* _WHAT TO WORK ON_:
Would you please return the lines of the entries below starting at the line that has "v).nextPosition = s.nextPosition := rfl" and ending at the line that has "v).suspects = s.suspects := rfl", both included, exactly as they are?
##### RECORDED INFORMATION
/-! ## State.setMap -/

@[simp] theorem State.setMap_map (s : State) (i : EntryNumber) (e : MapEntry) :
    (s.setMap i e).map = s.map.set i.1 e i.2 := rfl
@[simp] theorem State.setMap_cfg (s : State) (i : EntryNumber) (e : MapEntry) : (s.setMap i e).cfg = s.cfg := rfl
@[simp] theorem State.setMap_service (s : State) (i : EntryNumber) (e : MapEntry) : (s.setMap i e).service = s.service := rfl
@[simp] theorem State.setMap_lastReset (s : State) (i : EntryNumber) (e : MapEntry) : (s.setMap i e).lastReset = s.lastReset := rfl
@[simp] theorem State.setMap_ports (s : State) (i : EntryNumber) (e : MapEntry) : (s.setMap i e).ports = s.ports := rfl
@[simp] theorem State.setMap_tt (s : State) (i : EntryNumber) (e : MapEntry) : (s.setMap i e).tt = s.tt := rfl
@[simp] theorem State.setMap_nextPosition (s : State) (i : EntryNumber) (e : MapEntry) : (s.setMap i e).nextPosition = s.nextPosition := rfl
@[simp] theorem State.setMap_repairs (s : State) (i : EntryNumber) (e : MapEntry) : (s.setMap i e).repairs = s.repairs := rfl
@[simp] theorem State.setMap_suspects (s : State) (i : EntryNumber) (e : MapEntry) : (s.setMap i e).suspects = s.suspects := rfl
@[simp] theorem State.setMap_sparing (s : State) (i : EntryNumber) (e : MapEntry) : (s.setMap i e).sparing = s.sparing := rfl
@[simp] theorem State.setMap_spares (s : State) (i : EntryNumber) (e : MapEntry) : (s.setMap i e).spares = s.spares := rfl
@[simp] theorem State.setMap_engine (s : State) (i : EntryNumber) (e : MapEntry) : (s.setMap i e).engine = s.engine := rfl
@[simp] theorem State.setMap_memory (s : State) (i : EntryNumber) (e : MapEntry) : (s.setMap i e).memory = s.memory := rfl
@[simp] theorem State.setMap_scrub (s : State) (i : EntryNumber) (e : MapEntry) : (s.setMap i e).scrub = s.scrub := rfl
@[simp] theorem State.setMap_microseconds (s : State) (i : EntryNumber) (e : MapEntry) : (s.setMap i e).microseconds = s.microseconds := rfl
@[simp] theorem State.setMap_events (s : State) (i : EntryNumber) (e : MapEntry) : (s.setMap i e).events = s.events := rfl
@[simp] theorem State.setMap_counters (s : State) (i : EntryNumber) (e : MapEntry) : (s.setMap i e).counters = s.counters := rfl
@[simp] theorem State.setMap_link (s : State) (i : EntryNumber) (e : MapEntry) : (s.setMap i e).link = s.link := rfl
@[simp] theorem State.setMap_resetPin (s : State) (i : EntryNumber) (e : MapEntry) : (s.setMap i e).resetPin = s.resetPin := rfl
@[simp] theorem State.setMap_out (s : State) (i : EntryNumber) (e : MapEntry) : (s.setMap i e).out = s.out := rfl
@[simp] theorem State.setMap_draws (s : State) (i : EntryNumber) (e : MapEntry) : (s.setMap i e).draws = s.draws := rfl
@[simp] theorem State.setMap_pending (s : State) (i : EntryNumber) (e : MapEntry) : (s.setMap i e).pending = s.pending := rfl

/-! ## State.setSpare -/

@[simp] theorem State.setSpare_spares (s : State) (k : Nat) (v : SpareState) :
    (s.setSpare k v).spares = s.spares.set k v := rfl
@[simp] theorem State.setSpare_cfg (s : State) (k : Nat) (v : SpareState) : (s.setSpare k v).cfg = s.cfg := rfl
@[simp] theorem State.setSpare_service (s : State) (k : Nat) (v : SpareState) : (s.setSpare k v).service = s.service := rfl
@[simp] theorem State.setSpare_lastReset (s : State) (k : Nat) (v : SpareState) : (s.setSpare k v).lastReset = s.lastReset := rfl
@[simp] theorem State.setSpare_ports (s : State) (k : Nat) (v : SpareState) : (s.setSpare k v).ports = s.ports := rfl
@[simp] theorem State.setSpare_tt (s : State) (k : Nat) (v : SpareState) : (s.setSpare k v).tt = s.tt := rfl
@[simp] theorem State.setSpare_nextPosition (s : State) (k : Nat) (v : SpareState) : (s.setSpare k v).nextPosition = s.nextPosition := rfl
@[simp] theorem State.setSpare_repairs (s : State) (k : Nat) (v : SpareState) : (s.setSpare k v).repairs = s.repairs := rfl
@[simp] theorem State.setSpare_suspects (s : State) (k : Nat) (v : SpareState) : (s.setSpare k v).suspects = s.suspects := rfl
@[simp] theorem State.setSpare_sparing (s : State) (k : Nat) (v : SpareState) : (s.setSpare k v).sparing = s.sparing := rfl
@[simp] theorem State.setSpare_map (s : State) (k : Nat) (v : SpareState) : (s.setSpare k v).map = s.map := rfl
@[simp] theorem State.setSpare_engine (s : State) (k : Nat) (v : SpareState) : (s.setSpare k v).engine = s.engine := rfl
@[simp] theorem State.setSpare_memory (s : State) (k : Nat) (v : SpareState) : (s.setSpare k v).memory = s.memory := rfl
@[simp] theorem State.setSpare_scrub (s : State) (k : Nat) (v : SpareState) : (s.setSpare k v).scrub = s.scrub := rfl
@[simp] theorem State.setSpare_microseconds (s : State) (k : Nat) (v : SpareState) : (s.setSpare k v).microseconds = s.microseconds := rfl
@[simp] theorem State.setSpare_events (s : State) (k : Nat) (v : SpareState) : (s.setSpare k v).events = s.events := rfl
@[simp] theorem State.setSpare_counters (s : State) (k : Nat) (v : SpareState) : (s.setSpare k v).counters = s.counters := rfl
@[simp] theorem State.setSpare_link (s : State) (k : Nat) (v : SpareState) : (s.setSpare k v).link = s.link := rfl
@[simp] theorem State.setSpare_resetPin (s : State) (k : Nat) (v : SpareState) : (s.setSpare k v).resetPin = s.resetPin := rfl
@[simp] theorem State.setSpare_out (s : State) (k : Nat) (v : SpareState) : (s.setSpare k v).out = s.out := rfl
@[simp] theorem State.setSpare_draws (s : State) (k : Nat) (v : SpareState) : (s.setSpare k v).draws = s.draws := rfl
@[simp] theorem State.setSpare_pending (s : State) (k : Nat) (v : SpareState) : (s.setSpare k v).pending = s.pending := rfl

/-! ## State.relook -/

@[simp] theorem State.relook_tt (s : State) :
    (s.relook).tt = s.tt.map fun e => { e with phase := s.phaseNow e } := rfl
@[simp] theorem State.relook_cfg (s : State) : (s.relook).cfg = s.cfg := rfl
@[simp] theorem State.relook_service (s : State) : (s.relook).service = s.service := rfl
@[simp] theorem State.relook_lastReset (s : State) : (s.relook).lastReset = s.lastReset := rfl
@[simp] theorem State.relook_ports (s : State) : (s.relook).ports = s.ports := rfl
@[simp] theorem State.relook_nextPosition (s : State) : (s.relook).nextPosition = s.nextPosition := rfl
@[simp] theorem State.relook_repairs (s : State) : (s.relook).repairs = s.repairs := rfl
@[simp] theorem State.relook_suspects (s : State) : (s.relook).suspects = s.suspects := rfl
@[simp] theorem State.relook_sparing (s : State) : (s.relook).sparing = s.sparing := rfl
@[simp] theorem State.relook_map (s : State) : (s.relook).map = s.map := rfl
@[simp] theorem State.relook_spares (s : State) : (s.relook).spares = s.spares := rfl
@[simp] theorem State.relook_engine (s : State) : (s.relook).engine = s.engine := rfl
@[simp] theorem State.relook_memory (s : State) : (s.relook).memory = s.memory := rfl
@[simp] theorem State.relook_scrub (s : State) : (s.relook).scrub = s.scrub := rfl
@[simp] theorem State.relook_microseconds (s : State) : (s.relook).microseconds = s.microseconds := rfl
@[simp] theorem State.relook_events (s : State) : (s.relook).events = s.events := rfl
@[simp] theorem State.relook_counters (s : State) : (s.relook).counters = s.counters := rfl
@[simp] theorem State.relook_link (s : State) : (s.relook).link = s.link := rfl
@[simp] theorem State.relook_resetPin (s : State) : (s.relook).resetPin = s.resetPin := rfl
@[simp] theorem State.relook_out (s : State) : (s.relook).out = s.out := rfl
@[simp] theorem State.relook_draws (s : State) : (s.relook).draws = s.draws := rfl
@[simp] theorem State.relook_pending (s : State) : (s.relook).pending = s.pending := rfl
##########
* _REPLY_:
@[simp] theorem State.setSpare_nextPosition (s : State) (k : Nat) (v : SpareState) : (s.setSpare k v).nextPosition = s.nextPosition := rfl
@[simp] theorem State.setSpare_repairs (s : State) (k : Nat) (v : SpareState) : (s.setSpare k v).repairs = s.repairs := rfl
@[simp] theorem State.setSpare_suspects (s : State) (k : Nat) (v : SpareState) : (s.setSpare k v).suspects = s.suspects := rfl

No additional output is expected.